Open MPI User's Mailing List Archives

  |   Home   |   Support   |   FAQ   |   all Open MPI User's mailing list

From: Patrick Jessee (pj_at_[hidden])
Date: 2006-06-28 10:31:36


Brian Barrett wrote:

>On Wed, 2006-06-28 at 09:43 -0400, Patrick Jessee wrote:
>
>
>>Hello. I've tracked down the source of the previously reported startup
>>problem with Openmpi 1.1. On startup, it fails with the messages:
>>
>>mca_oob_tcp_accept: accept() failed with errno 9.
>> :
>>
>>This didn't happen with 1.0.2.
>>
>>The trigger for this behavior is if standard input happens to be closed
>>before calling mpirun. In this particular case, mpirun was being
>>started by a wrapper Bourne shell script that had standard input
>>closed. It's fairly easy to reproduce. Interestingly, the problem is
>>not seen if standard input is opened from an arbitrary device such as
>>/dev/null.
>>
>>This is the first MPI with which we've seen this behavior, and it didn't
>>happen with 1.0.2 so something must have been introduced in 1.1.
>>Perhaps 1.1 makes some assumptions about the state of the standard file
>>descriptors.
>>
>>Hopefully this feedback is helpful to someone in resolving the problem.
>>
>>
>
>Yup, in order to fix some other things with standard input that users
>rightly were complaining about, we changed some standard input handling
>between 1.0.2 and 1.1. My recommendation is to just tie it to /dev/null
>instead. We're unlikely to fix this issue in the near future.
>
>
Thanks for the reply.

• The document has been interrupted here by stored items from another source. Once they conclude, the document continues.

-- ==== Sys2Proof/Machine/Host.lean ====
section
/-! DEFINITION. The host port: its commands (spec 17, R318), registers (R316, R317), regions (R313, R314) and events (R319),
and the shroud ports (R320 to R325). -/

namespace Sys2Proof.Machine

open Sys2Proof

/-- The state of an outcome that is a next state. -/
def nextOr (s : State) : Host.Outcome State Fault Refusal → State
  | .next t => t
  | .fault _ | .refused _ => s

/-! ## Contexts and queues (R262, R267, R318) -/

/-- The bitmap of granted devices (R267), read with every device in reach. -/
def State.readGrant (s : State) (ctx : Nat) (c : Ctx) : BitVec 1024 :=
  match s.cpWords ctx { c with grant := BitVec.allOnes 1024 } c.grantVa 16 with
  | some ws => BitVec.ofNat 1024 (leNat (bytesOf ws))
  | none => 0

/-- A context from its record (R267). -/
def ctxOfWords (ws : List Word) : Ctx :=
  let w := fun (i : Nat) => ws.getD i 0
  { esclim := fieldOf (w 0) 0 8, tvec := w 1, save := w 2, root := w 3, pdl := w 4, grantVa := w 5, grant := 0, wentry := 0, stripe := 0,
    tb := [], esc := 0, st := .running, nq := 0, left := none, ptag := 0, pend := [] }

/-- CTXREG (R318, R267). A save area that holds a saved context registers as saved (R336). -/
def execCtxreg (c : HCmd) (s : State) : Host.Outcome State Fault Refusal :=
  .next (s.hostCmd 0x01 c (fun s =>
    let ctx := c.ctx.toNat
    if (SMap.get? s.ctxs ctx).isSome || decide (ctx = 0) || decide (ctx = 0xFFFF) then (s, 7)
    else match s.physWords ctx c.a0 32 8 with
      | none => (s, 7)
      | some ws =>
        match s.readRoot ctx (ctxOfWords ws) with
        | none => (s, 7)
        | some x =>
          if fieldOf (ws.getD 0 0) 48 16 ≠ ctx then (s, 7)
          else
            let s1 : State := { s with ctxs := SMap.put s.ctxs ctx x }
            let y : Ctx := { x with grant := s1.readGrant ctx x }
            let s2 : State := { s with ctxs := SMap.put s.ctxs ctx y }
            let saved := ((s2.cpWord ctx y y.save).map (fun w => decide (fieldOf w 0 3 = 2) && decide (fieldOf w 48 16 = ctx))).getD false
            (s2.setCtxSt ctx (if saved then .saved else .running), 0)))

/-- The words of a queue descriptor, if they pass the checks of R262. -/
def State.queueWords (s : State) (ctx : Nat) (addr : Word) : Option (List Word) :=
  match SMap.get? s.ctxs ctx with
  | none => none
  | some c =>
    if addr.toNat % 32 ≠ 0 then none
    else (s.cpWords ctx c addr 8).bind (fun ws =>
      let w := fun (i : Nat) => ws.getD i 0
      if (w 0).toNat % 64 ≠ 0 || decide (fieldOf (w 2) 32 16 = 0) || decide (fieldOf (w 2) 0 32 = 0) || decide (fieldOf (w 2) 48 16 ≠ 0) ||
         decide (fieldOf (w 3) 2 30 ≠ 0) || decide (w 6 ≠ 0) || decide (w 7 ≠ 0) then none else some ws)

/-- A queue as its descriptor describes it (R262). -/
def queueOfWords (ctx num : Nat) (desc : Word) (ws : List Word) : Queue :=
  let w := fun (i : Nat) => ws.getD i 0
  { ctx := ctx, num := num, desc := desc, base := w 0, head := BitVec.ofNat 32 (fieldOf (w 1) 32 32), tail := BitVec.ofNat 32 (fieldOf (w 1) 0 32),
    slots := fieldOf (w 2) 32 16, quant := fieldOf (w 2) 0 32, adv := fieldOf (w 3) 32 32, stopped := decide (fieldOf (w 3) 0 2 ≠ 0),
    dc := (w 4).toInt, phase := .idle, x := none }

/-- QREG (R318, R262): the context's root block is read again for its first queue (R288). -/
def execQreg (c : HCmd) (s : State) : Host.Outcome State Fault Refusal :=
  .next (s.hostCmd 0x02 c (fun s =>
    let ctx := c.ctx.toNat
    match SMap.get? s.ctxs ctx with
    | none => (s, 7)
    | some x =>
      let fresh := if x.nq = 0 then (s.readRoot ctx x).map (fun y => { y with grant := ({ s with ctxs := SMap.put s.ctxs ctx y }).readGrant ctx y }) else some x
      match fresh with
      | none => (s, 7)
      | some y =>
        let s1 : State := { s with ctxs := SMap.put s.ctxs ctx y }
        if x.nq ≥ 64 || x.st = .reset then (s, 7)
        else match s1.queueWords ctx c.a0 with
          | none => (s, 7)
          | some ws =>
            let s2 := s1.updCtx ctx (fun z => { z with nq := z.nq + 1 })
            ({ s2 with queues := SMap.put s2.queues (ctx * 64 + x.nq) (queueOfWords ctx x.nq c.a0 ws) }, 0)))

/-- QRESTART (R318, R262); what the queue's last command still does goes on (R264). -/
def execQrestart (c : HCmd) (s : State) : Host.Outcome State Fault Refusal :=
  .next (s.hostCmd 0x03 c (fun s =>
    let ctx := c.ctx.toNat
    let k := ctx * 64 + fieldOf c.a0 0 6
    match SMap.get? s.queues k, SMap.get? s.ctxs ctx with
    | some q, some x =>
      if !q.stopped || x.st = .reset then (s, 7)
      else match s.queueWords ctx q.desc with
        | none => (s.putQueue k q, 7)
        | some ws => (s.putQueue k { queueOfWords ctx q.num q.desc ws with stopped := false, phase := q.phase }, 0)
    | _, _ => (s, 7)))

We can work around the issue in the near future;
however, this seems like a restriction/assumption that could possibly be
addressed in OpenMPI in the long run. (It's easy to work-around/avoid
once you know what the issue/restriction is, but tracking down the
problem takes some time.) Anyway, perhaps this it could be placed on a
todo list so it doesn't get lost. I'd be happy to provide any
additional information if needed.

Regards,

Patrick